Gauge stability of 3+1 formulations of General Relativity

TL;DR

This paper develops a general method to analyze the gauge stability of 3+1 formulations of General Relativity, revealing that most fixed gauges are ill-posed or unstable, with implications for choosing stable gauges in numerical relativity.

Contribution

It introduces a universal approach to gauge stability analysis in 3+1 GR formulations, applicable regardless of specific system forms, and evaluates the stability of various gauges.

Findings

Most fixed gauges are ill-posed except synchronous gauge.

Maximal slicing and its parabolic extension are ill-posed.

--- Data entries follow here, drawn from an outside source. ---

/-- A word assigned to nothing is refused, whatever follows. -/
theorem decode_of_unassigned {w : Byte} (h : w = 0x0F ∨ w = 0xFE ∨ w = 0xFF) (rest : List Byte) :
    decode (w :: rest) = .invalid (.unassigned w) := by
  have hone := isTwoWord_of_unassigned h
  rw [decode_one hone, (decodeOneWord_eq_none_iff hone).2 h]

/-- Settles O6: of two words only those refuse that begin with a word that no one-word instruction has. -/
theorem unassignedFirstWords : Obligations.UnassignedFirstWords := by
  intro w1 w2 rest
  refine ⟨fun h => ?_, fun h => decode_of_unassigned h _⟩
  cases htwo : isTwoWord w1 with
  | true =>
    obtain ⟨i, hok⟩ := decode_of_isTwoWord htwo w2 rest
    rw [hok] at h
    cases h
  | false =>
    rw [decode_one htwo] at h
    split at h
    case h_1 => cases h
    case h_2 hnone => exact (decodeOneWord_eq_none_iff htwo).1 hnone

/-- Settles O2: each example is a closed fact about one or two words. -/
theorem exampleWordsDecode : Obligations.ExampleWordsDecode := by
  unfold Obligations.ExampleWordsDecode
  decide

end Sys2Proof.RoundTrip

namespace Sys2Proof.Frames

open Sys2Proof.Machine Sys2Proof.OneWordBasic

/-! ### Keeping the fields of a part

`Unchanged` compares what registers and memory read as. The updates keep more, the fields themselves, and an invariant
about the form of memory needs that. -/

/-- A part has the same fields in both states. -/
def Same (s t : State) : Part → Prop
  | .regs => t.irb0 = s.irb0 ∧ t.irb1 = s.irb1 ∧ t.irs = s.irs
  | .mem => t.mem = s.mem
  | p => Unchanged s t p

/-- Every part but those listed has the same fields. -/
def Keeps (parts : List Part) (s t : State) : Prop := ∀ p, p ∉ parts → Same s t p

theorem unchanged_of_same {s t : State} {p : Part} (h : Same s t p) : Unchanged s t p := by
  cases p
  case regs =>
    obtain ⟨h0, h1, hs⟩ := h
    exact reg_congr h0 h1 hs
  case mem => exact fun k => congrArg (Memory.read · k) h
  all_goals exact h

theorem onlyChanges_of_keeps {parts : List Part} {s t : State} (h : Keeps parts s t) : OnlyChanges parts s t :=
  fun p hp => unchanged_of_same (h p hp)

theorem same_trans {s t u : State} {p : Part} (h1 : Same s t p) (h2 : Same t u p) : Same s u p := by
  cases p
  case regs =>
    obtain ⟨h0, h1, hs⟩ := h1
    obtain ⟨k0, k1, ks⟩ := h2
    exact ⟨k0.trans h0, k1.trans h1, ks.trans hs⟩
  case stack =>
    obtain ⟨hsp, hstk⟩ := h1
    obtain ⟨ksp, kstk⟩ := h2
    exact ⟨ksp.trans hsp, fun i hi => (kstk i (hsp ▸ hi)).trans (hstk i hi)⟩
  case srcr =>
    obtain ⟨hsrcr, hloaded⟩ := h1
    obtain ⟨ksrcr, kloaded⟩ := h2
    exact ⟨ksrcr.trans hsrcr, kloaded.trans hloaded⟩
  all_goals exact Eq.trans h2 h1

theorem keeps_trans {parts : List Part} {s t u : State} (h1 : Keeps parts s t) (h2 : Keeps parts t u) :
    Keeps parts s u :=
  fun p hp => same_trans (h1 p hp) (h2 p hp)

theorem keeps_mono {parts parts' : List Part} {s t : State} (h : Keeps parts s t) (hsub : parts ⊆ parts') :
    Keeps parts' s t :=
  fun p hp => h p fun hmem => hp (hsub hmem)

/-- One update after another changes at most what the two may change. -/
theorem keeps_append {parts parts' : List Part} {s t u : State} (h1 : Keeps parts s t) (h2 : Keeps parts' t u) :
    Keeps (parts ++ parts') s u :=
  keeps_trans (keeps_mono h1 (List.subset_append_left _ _)) (keeps_mono h2 (List.subset_append_right _ _))

theorem keeps_self (parts : List Part) (s : State) : Keeps parts s s := by
  intro p _
  cases p <;> simp [Same, Unchanged]

/-! ### What each update keeps -/

theorem keeps_acc (s : State) (v : Nibble) : Keeps [.acc] s { s with acc := v } := by
  intro p hp
  cases p <;> simp_all [Same, Unchanged, State.pc]

theorem keeps_cy (s : State) (c : Bool) : Keeps [.cy] s { s with cy := c } := by
  intro p hp
  cases p <;> simp_all [Same, Unchanged, State.pc]

theorem keeps_fl (s : State) (f : Half) : Keeps [.fl] s { s with fl := f } := by
  intro p hp
  cases p <;> simp_all [Same, Unchanged, State.pc]

theorem keeps_mem (s : State) (m : Memory) : Keeps [.mem] s { s with mem := m } := by
  intro p hp
  cases p <;> simp_all [Same, Unchanged, State.pc]

theorem keeps_ie (s : State) (b : Bool) : Keeps [.ie] s { s with ie := b } := by
  intro p hp
  cases p <;> simp_all [Same, Unchanged, State.pc]

theorem keeps_rbs (s : State) (b : Bool) : Keeps [.rbs] s { s with rbs := b } := by
  intro p hp
  cases p <;> simp_all [Same, Unchanged, State.pc]

theorem keeps_cr (s : State) (v : Nibble) : Keeps [.cr] s { s with cr := v } := by
  intro p hp
  cases p <;> simp_all [Same, Unchanged, State.pc]

theorem keeps_dbcnt (s : State) (n : BitVec 2) : Keeps [.dbcnt] s { s with dbcnt := n } := by
  intro p hp
  cases p <;> simp_all [Same, Unchanged, State.pc]

theorem keeps_halt_stop (s : State) (h k : Bool) : Keeps [.halt, .stop] s { s with halt := h, stop := k } := by
  intro p hp
  cases p <;> simp_all [Same, Unchanged, State.pc]

theorem keeps_acc_cy (s : State) (v : Nibble) (c : Bool) : Keeps [.acc, .cy] s { s with acc := v, cy := c } :=
  keeps_append (keeps_acc s v) (keeps_cy _ c)

theorem keeps_acc_fl (s : State) (v : Nibble) (f : Half) : Keeps [.acc, .fl] s { s with acc := v, fl := f } :=
  keeps_append (keeps_acc s v) (keeps_fl _ f)

theorem keeps_mem_fl (s : State) (m : Memory) (f : Half) : Keeps [.mem, .fl] s { s with mem := m, fl := f } :=
  keeps_append (keeps_mem s m) (keeps_fl _ f)

theorem keeps_cr_dbcnt (s : State) (v : Nibble) (n : BitVec 2) :
    Keeps [.cr, .dbcnt] s { s with cr := v, dbcnt := n } :=
  keeps_append (keeps_cr s v) (keeps_dbcnt _ n)

theorem keeps_store (s : State) (l : Loc) (v : Nibble) : Keeps [.mem] s (s.store l v) := keeps_mem s _

theorem keeps_setX (s : State) (r v : Nibble) : Keeps [.regs] s (s.setX r v) := by
  intro p hp
  cases p <;> simp_all [Same, Unchanged]

theorem keeps_setXp (s : State) (p : PairAddr) (v : Byte) : Keeps [.regs] s (s.setXp p v) :=
  keeps_trans (keeps_setX s _ _) (keeps_setX _ _ _)

/-- A jump writes the selected register of the address stack only. -/
theorem keeps_setPc (s : State) (t : Addr) : Keeps [.pc] s (s.setPc t) := by
  intro p hp
  cases p <;> simp_all [Same, Unchanged]
  exact fun i hi => Vector.getElem_set_ne _ _ (Ne.symm hi)

theorem keeps_push (s : State) (t : Addr) : Keeps [.pc, .stack] s (s.push t) := by
  intro p hp
  cases p <;> simp_all [Same, Unchanged]

theorem keeps_pop (s : State) : Keeps [.pc, .stack] s s.pop := by
  intro p hp
  cases p <;> simp_all [Same, Unchanged]

theorem keeps_tick (s : State) : Keeps [.romb, .dbcnt] s s.tick := by
  intro p hp
  cases p <;> simp_all [Same, Unchanged]

theorem keeps_advance (s : State) : Keeps [.script, .draws] s s.advance := by
  intro p hp
  cases p <;> simp_all [Same, Unchanged]

theorem keeps_sendSrc (s : State) (a : Byte) : Keeps [.srcr, .sel] s (s.sendSrc a) := by
  intro p hp
  cases p <;> simp_all [Same, Unchanged]

theorem keeps_forcedJms (s : State) : Keeps [.pc, .stack, .inta, .rbsSaved, .halt, .stop] s s.forcedJms := by
  intro p hp
  cases p <;> simp_all [Same, Unchanged]

theorem keeps_returnFromInterrupt (s : State) : Keeps [.pc, .stack, .inta, .rbs, .sel] s s.returnFromInterrupt := by
  intro p hp
  cases p <;> simp_all [Same, Unchanged]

Metric-dependent algebraic gauges are necessary but generally unstable.

Abstract

We present a general approach to the analysis of gauge stability of 3+1 formulations of General Relativity (GR). Evolution of coordinate perturbations and the corresponding perturbations of lapse and shift can be described by a system of eight quasi-linear partial differential equations. Stability with respect to gauge perturbations depends on a choice of gauge and a background metric, but it does not depend on a particular form of a 3+1 system if its constrained solutions are equivalent to those of the Einstein equations. Stability of a number of known gauges is investigated in the limit of short-wavelength perturbations. All fixed gauges except a synchronous gauge are found to be ill-posed. A maximal slicing gauge and its parabolic extension are shown to be ill-posed as well. A necessary condition is derived for well-posedness of metric-dependent algebraic gauges. Well-posed metric-dependent gauges are found, however, to be generally unstable. Both instability and ill-posedness are associated with perturbations of physical accelerations of reference frames.